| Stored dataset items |
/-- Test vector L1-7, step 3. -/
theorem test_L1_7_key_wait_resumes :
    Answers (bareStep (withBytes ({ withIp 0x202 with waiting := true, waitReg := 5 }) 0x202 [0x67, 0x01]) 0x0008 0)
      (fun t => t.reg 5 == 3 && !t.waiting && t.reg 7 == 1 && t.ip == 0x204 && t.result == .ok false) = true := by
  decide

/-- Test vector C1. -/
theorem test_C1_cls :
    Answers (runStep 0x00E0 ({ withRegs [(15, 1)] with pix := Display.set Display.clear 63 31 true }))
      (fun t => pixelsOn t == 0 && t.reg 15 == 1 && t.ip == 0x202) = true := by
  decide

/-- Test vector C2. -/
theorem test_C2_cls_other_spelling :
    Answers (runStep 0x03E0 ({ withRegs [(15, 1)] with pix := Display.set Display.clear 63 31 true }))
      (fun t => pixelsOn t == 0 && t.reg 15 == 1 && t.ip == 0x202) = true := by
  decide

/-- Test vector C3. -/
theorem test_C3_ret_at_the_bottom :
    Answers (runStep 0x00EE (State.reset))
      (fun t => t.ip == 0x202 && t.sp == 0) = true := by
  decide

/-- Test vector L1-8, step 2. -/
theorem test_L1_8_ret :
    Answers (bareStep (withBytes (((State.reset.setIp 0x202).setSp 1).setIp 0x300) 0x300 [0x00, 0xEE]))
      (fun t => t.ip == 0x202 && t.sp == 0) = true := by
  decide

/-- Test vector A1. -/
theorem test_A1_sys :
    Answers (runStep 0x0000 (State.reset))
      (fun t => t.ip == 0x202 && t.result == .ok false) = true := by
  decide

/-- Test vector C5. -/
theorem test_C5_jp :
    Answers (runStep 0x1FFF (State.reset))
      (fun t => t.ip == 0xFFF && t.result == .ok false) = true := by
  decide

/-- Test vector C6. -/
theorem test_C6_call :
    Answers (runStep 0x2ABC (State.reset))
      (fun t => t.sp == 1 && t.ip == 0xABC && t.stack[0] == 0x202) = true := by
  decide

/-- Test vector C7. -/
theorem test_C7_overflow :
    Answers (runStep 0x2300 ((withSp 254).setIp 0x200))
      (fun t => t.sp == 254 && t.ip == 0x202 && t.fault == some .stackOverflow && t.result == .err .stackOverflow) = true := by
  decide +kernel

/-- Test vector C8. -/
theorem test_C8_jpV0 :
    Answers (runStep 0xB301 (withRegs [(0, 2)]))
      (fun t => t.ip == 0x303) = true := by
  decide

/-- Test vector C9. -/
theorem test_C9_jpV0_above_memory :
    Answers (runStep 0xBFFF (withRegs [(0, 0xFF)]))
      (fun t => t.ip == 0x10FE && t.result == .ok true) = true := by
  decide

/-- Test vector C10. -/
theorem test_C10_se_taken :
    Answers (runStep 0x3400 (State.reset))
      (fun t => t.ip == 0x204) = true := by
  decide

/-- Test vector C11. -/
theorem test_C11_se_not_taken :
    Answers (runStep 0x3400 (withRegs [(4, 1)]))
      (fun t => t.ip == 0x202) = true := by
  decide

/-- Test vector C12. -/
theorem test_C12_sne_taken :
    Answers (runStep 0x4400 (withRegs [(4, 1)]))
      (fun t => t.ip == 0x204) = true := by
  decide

| WHAT YOU WILL DO |
Please show every line above that includes the word "clear".

| ANSWER SECTION |
    Answers (runStep 0x00E0 ({ withRegs [(15, 1)] with pix := Display.set Display.clear 63 31 true }))
    Answers (runStep 0x03E0 ({ withRegs [(15, 1)] with pix := Display.set Display.clear 63 31 true }))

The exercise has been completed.